Sin darse cuenta, Yada caminaba por un parque.
Intentó hablar con un anciano sentado en un banco, pero este solo negó con la cabeza.
Yada se sentó pesadamente junto al anciano.
“Aaaaa, quiero volver a Nueva York…”
Miró hacia la Torre Eiffel.
¿¡Mmm!?
¿¡Yada está en París!?
En cualquier caso, en París prácticamente no había notación inglesa, y poca gente hablaba inglés.
Desafortunadamente, su teléfono se quedó sin batería, así que intentó caminar sin rumbo, fijándose solo en los nombres de las calles, pero estaba completamente perdido.
“Siento que estoy dando vueltas…”
Mientras deambulaba irritado, vio una tienda a lo lejos.
Un empleado estaba reorganizando los carritos de la compra frente a la tienda.
¡Espero que entiendan inglés...!
Murmurando como si rezara, Yada corrió hacia el dependiente.
"Eh, disculpe..."
"Ah, ¿es usted japonés?"
"¡¿Eh?!"
Sorprendida por la pregunta del dependiente de ojos verdes, Yada se quedó sin palabras.

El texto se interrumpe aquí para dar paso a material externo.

theorem execTrainFrame_keep (h : Kept p s) (port : Nat) (t : TrainIn) : KeptR p (execTrainFrame port t s) := by
  unfold execTrainFrame
  repeat' first | (with_reducible first | assumption | refine keptR_next ?_) | (extract_lets +onlyGivenNames t; refine kept_cut (q := Kept p t) ?_ fun ht => ?_; (on_goal 2 => clear_value t); on_goal 1 => (simp only [t]; try clear t)) | (extract_lets +onlyGivenNames t; clear_value t) | (with_reducible first | refine kept_ite.2 ⟨fun _ => ?_, fun _ => ?_⟩ | refine checkJoin_keep ?_ .. | refine linkUp_keep ?_ .. | refine logPort_keep ?_ .. | refine updPort_keep ?_ .. | refine State.updChim_keep ?_ ..) | dsimp only | (simp only [kept_mk_iff]; with_reducible refine kept_upd' ?_ (by simp (maxDischargeDepth := 40) +contextual)) | split | (simp (maxDischargeDepth := 40) +contextual [kept_upd, *]; done)

theorem execPortRetrain_keep (h : Kept p s) (port : Nat) : KeptR p (execPortRetrain port s) := by
  unfold execPortRetrain
  repeat' first | (with_reducible first | assumption | refine keptR_next ?_) | (with_reducible first | refine kept_ite.2 ⟨fun _ => ?_, fun _ => ?_⟩ | refine kept_foldl ?_ (fun _ _ _ => ?_) | refine kept_foldl_mid ?_ (fun _ _ _ => ?_) | refine kept_foldl_fst ?_ (fun _ _ _ => ?_) | refine sendTrain_keep ?_ .. | refine updPort_keep ?_ ..) | dsimp only | (simp only [kept_mk_iff]; with_reducible refine kept_upd' ?_ (by simp (maxDischargeDepth := 40) +contextual)) | split | (simp (maxDischargeDepth := 40) +contextual [kept_upd, *]; done)

theorem execLossOfSignal_keep (h : Kept p s) (port : Nat) : KeptR p (execLossOfSignal port s) := by
  unfold execLossOfSignal
  repeat' first | (with_reducible first | assumption | refine keptR_next ?_ | refine kept_ite.2 ⟨fun _ => ?_, fun _ => ?_⟩ | refine portDown_keep ?_ ..) | dsimp only | split | (simp (maxDischargeDepth := 40) +contextual [kept_upd, *]; done)

@[simp] theorem ackTo_keep (h : Kept p s) (l : LinkId) (lack : Nat) : Kept p (ackTo s l lack) := by
  unfold ackTo
  repeat' first | with_reducible assumption | (extract_lets +onlyGivenNames t; refine kept_cut (q := Kept p t) ?_ fun ht => ?_; (on_goal 2 => clear_value t); on_goal 1 => (simp only [t]; try clear t)) | (extract_lets +onlyGivenNames t; clear_value t) | (with_reducible first | refine kept_ite.2 ⟨fun _ => ?_, fun _ => ?_⟩ | refine sendWaiting_keep ?_ .. | refine setLnk_keep ?_ ..) | dsimp only | split | (simp (maxDischargeDepth := 40) +contextual [kept_upd, *]; done)

@[simp] theorem resend_keep (h : Kept p s) (l : LinkId) (counted : Bool) : Kept p (resend s l counted) := by
  unfold resend
  repeat' first | (with_reducible first | assumption | refine hf1 _ ?_ | refine hf2 _ _ ?_) | (extract_lets +onlyGivenNames t; refine kept_cut (q := Kept p t) ?_ fun ht => ?_; (on_goal 2 => clear_value t); on_goal 1 => (simp only [t]; try clear t)) | (extract_lets +onlyGivenNames t; refine kept_cut (q := ∀ x : State, Kept p x → Kept p (t x)) ?_ fun hf1 => ?_; (on_goal 2 => clear_value t); on_goal 1 => (simp only [t]; try clear t; intro _ _)) | (extract_lets +onlyGivenNames t; refine kept_cut (q := ∀ (x : State) y, Kept p x → Kept p (t x y)) ?_ fun hf2 => ?_; (on_goal 2 => clear_value t); on_goal 1 => (simp only [t]; try clear t; intro _ _ _)) | (extract_lets +onlyGivenNames t; refine kept_cut (q := ∀ x : State, Kept p x → Kept p (t x).2) ?_ fun hf4 => ?_; (on_goal 2 => clear_value t); on_goal 1 => (simp only [t]; try clear t; intro _ _)) | with_reducible refine hf4 _ ?_ | (extract_lets +onlyGivenNames t; clear_value t) | (with_reducible first | refine kept_ite.2 ⟨fun _ => ?_, fun _ => ?_⟩ | refine kept_foldl ?_ (fun _ _ _ => ?_) | refine emit_keep ?_ .. | refine setLnk_keep ?_ .. | refine updPort_keep ?_ ..) | dsimp only | split | (simp (maxDischargeDepth := 40) +contextual [kept_upd, *]; done)

@[simp] theorem sendLink_keep (h : Kept p s) (l : LinkId) (flags : Nat) : Kept p (sendLink s l flags) := by
  unfold sendLink
  repeat' first | (with_reducible first | assumption | refine emit_keep ?_ ..) | dsimp only | (simp (maxDischargeDepth := 40) +contextual [kept_upd, *]; done)

@[simp] theorem rejectFrame_keep (h : Kept p s) (l : LinkId) (p' : Port) (flags : Nat) : Kept p (rejectFrame s l p' flags) := by
  unfold rejectFrame
  repeat' first | (with_reducible first | assumption) | (extract_lets +onlyGivenNames t; refine kept_cut (q := Kept p t) ?_ fun ht => ?_; (on_goal 2 => clear_value t); on_goal 1 => (simp only [t]; try clear t)) | (extract_lets +onlyGivenNames t; clear_value t) | (with_reducible first | refine kept_ite.2 ⟨fun _ => ?_, fun _ => ?_⟩ | refine sendLink_keep ?_ .. | refine updPort_keep ?_ ..) | dsimp only | (simp only [kept_mk_iff]; with_reducible refine kept_upd' ?_ (by simp (maxDischargeDepth := 40) +contextual)) | split | (simp (maxDischargeDepth := 40) +contextual [kept_upd, *]; done)

theorem execLinkFrame_keep (h : Kept p s) (l : LinkId) (flags : Nat) (lack : Nat) : KeptR p (execLinkFrame l flags lack s) := by
  unfold execLinkFrame
  repeat' first | (with_reducible first | assumption | refine keptR_next ?_) | (extract_lets +onlyGivenNames t; refine kept_cut (q := Kept p t) ?_ fun ht => ?_; (on_goal 2 => clear_value t); on_goal 1 => (simp only [t]; try clear t)) | (extract_lets +onlyGivenNames t; clear_value t) | (with_reducible first | refine kept_ite.2 ⟨fun _ => ?_, fun _ => ?_⟩ | refine ackTo_keep ?_ .. | refine rejectFrame_keep ?_ .. | refine resend_keep ?_ .. | refine updPort_keep ?_ ..) | dsimp only | split | (simp (maxDischargeDepth := 40) +contextual [kept_upd, *]; done)

theorem execLackReport_keep (h : Kept p s) (l : LinkId) : KeptR p (execLackReport l s) := by
  unfold execLackReport
  repeat' first | (with_reducible first | assumption | refine keptR_next ?_ | refine sendLink_keep ?_ ..) | dsimp only | split | (simp (maxDischargeDepth := 40) +contextual [kept_upd, *]; done)

theorem execRetransmitTimeout_keep (h : Kept p s) (l : LinkId) : KeptR p (execRetransmitTimeout l s) := by
  unfold execRetransmitTimeout
  repeat' first | (with_reducible first | assumption | refine keptR_next ?_) | (with_reducible first | refine kept_ite.2 ⟨fun _ => ?_, fun _ => ?_⟩ | refine resend_keep ?_ ..) | dsimp only | (simp only [kept_mk_iff]; with_reducible refine kept_upd' ?_ (by simp (maxDischargeDepth := 40) +contextual)) | split | (simp (maxDischargeDepth := 40) +contextual [kept_upd, *]; done)

theorem execFullResend_keep (h : Kept p s) (l : LinkId) : KeptR p (execFullResend l s) := by
  unfold execFullResend
  repeat' first | (with_reducible first | assumption | refine keptR_next ?_ | refine resend_keep ?_ ..) | dsimp only | split | (simp (maxDischargeDepth := 40) +contextual [kept_upd, *]; done)

@[simp] theorem linkDown_keep (h : Kept p s) (l : LinkId) (p' : Port) (retx : Nat) : Kept p (linkDown s l p' retx) := by
  unfold linkDown
  repeat' first | (with_reducible first | assumption) | (extract_lets +onlyGivenNames t; refine kept_cut (q := Kept p t) ?_ fun ht => ?_; (on_goal 2 => clear_value t); on_goal 1 => (simp only [t]; try clear t)) | (extract_lets +onlyGivenNames t; clear_value t) | (with_reducible first | refine kept_ite.2 ⟨fun _ => ?_, fun _ => ?_⟩ | refine logPort_keep ?_ .. | refine portDown_keep ?_ .. | refine setLnk_keep ?_ .. | refine updPort_keep ?_ ..) | dsimp only | (simp only [kept_mk_iff]; with_reducible refine kept_upd' ?_ (by simp (maxDischargeDepth := 40) +contextual)) | split | (simp (maxDischargeDepth := 40) +contextual [kept_upd, *]; done)

theorem execLnkRetryExhausted_keep (h : Kept p s) (l : LinkId) : KeptR p (execLnkRetryExhausted l s) := by
  unfold execLnkRetryExhausted
  repeat' first | (with_reducible first | assumption | refine keptR_next ?_) | (with_reducible first | refine kept_ite.2 ⟨fun _ => ?_, fun _ => ?_⟩ | refine linkDown_keep ?_ .. | refine logPort_keep ?_ ..) | dsimp only | split | (simp (maxDischargeDepth := 40) +contextual [kept_upd, *]; done)

theorem execFrameReceive_keep (h : Kept p s) (l : LinkId) (bytes : List Byte) (room : Bool) : KeptR p (execFrameReceive l bytes room s) := by
  unfold execFrameReceive
  repeat' first | (with_reducible first | assumption | refine keptR_next ?_) | (extract_lets +onlyGivenNames t; refine kept_cut (q := Kept p t) ?_ fun ht => ?_; (on_goal 2 => clear_value t); on_goal 1 => (simp only [t]; try clear t)) | (extract_lets +onlyGivenNames t; clear_value t) | (with_reducible first | refine kept_ite.2 ⟨fun _ => ?_, fun _ => ?_⟩ | refine ackTo_keep ?_ .. | refine rejectFrame_keep ?_ .. | refine sendLink_keep ?_ .. | refine setLnk_keep ?_ .. | refine updPort_keep ?_ .. | refine State.updChim_keep ?_ ..) | dsimp only | (simp only [kept_mk_iff]; with_reducible refine kept_upd' ?_ (by simp (maxDischargeDepth := 40) +contextual)) | split | (simp (maxDischargeDepth := 40) +contextual [kept_upd, *]; done)

theorem execFrameForward_keep (h : Kept p s) (port : Nat) (bytes : List Byte) : KeptR p (execFrameForward port bytes s) := by
  unfold execFrameForward
  repeat' first | (with_reducible first | assumption | refine keptR_next ?_) | (extract_lets +onlyGivenNames t; refine kept_cut (q := Kept p t) ?_ fun ht => ?_; (on_goal 2 => clear_value t); on_goal 1 => (simp only [t]; try clear t)) | (extract_lets +onlyGivenNames t; clear_value t) | (with_reducible first | refine kept_ite.2 ⟨fun _ => ?_, fun _ => ?_⟩ | refine route_keep ?_ .. | refine route_keep' (e := by with_reducible assumption) ?_ | refine sendOn_keep ?_ .. | refine State.updChim_keep ?_ ..) | dsimp only | (simp only [kept_mk_iff]; with_reducible refine kept_upd' ?_ (by simp (maxDischargeDepth := 40) +contextual)) | split | (simp (maxDischargeDepth := 40) +contextual [kept_upd, *]; done)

El atardecer de junio se hacía tarde.
Incluso a las 8 p. m., todavía brillaba el sol, y los parisinos disfrutaban de la noche a su manera.
Un elegante restaurante ubicado en un rincón de una exclusiva zona residencial era famoso por su capacidad para disfrutar de la música y la deliciosa gastronomía.
Hazuki ofrecía música en vivo junto a violistas y violonchelistas.
Mientras saboreaban la elegante actuación, los clientes disfrutaban de sus comidas.
Cuando no tenía grandes conciertos, aparte de dar clases a niños, se encargaba de estos pequeños conciertos.
Planeaba ahorrar dinero de esta manera para poder volver a Nueva York.
Al terminar el trabajo, Hazuki salió por la puerta trasera del restaurante junto con los violonchelistas y los violistas.
"¡Salut! (¡Adiós!)"
"¡Salut! Hazuki".
Las luces brillantes de la lejana Torre Eiffel indicaban que ya eran las 11 p. m.
Hazuki, que había tomado el metro hasta la estación más cercana, sacó su teléfono inteligente mientras subía las escaleras.
Normalmente, habría recibido algún mensaje de Yada a esta hora.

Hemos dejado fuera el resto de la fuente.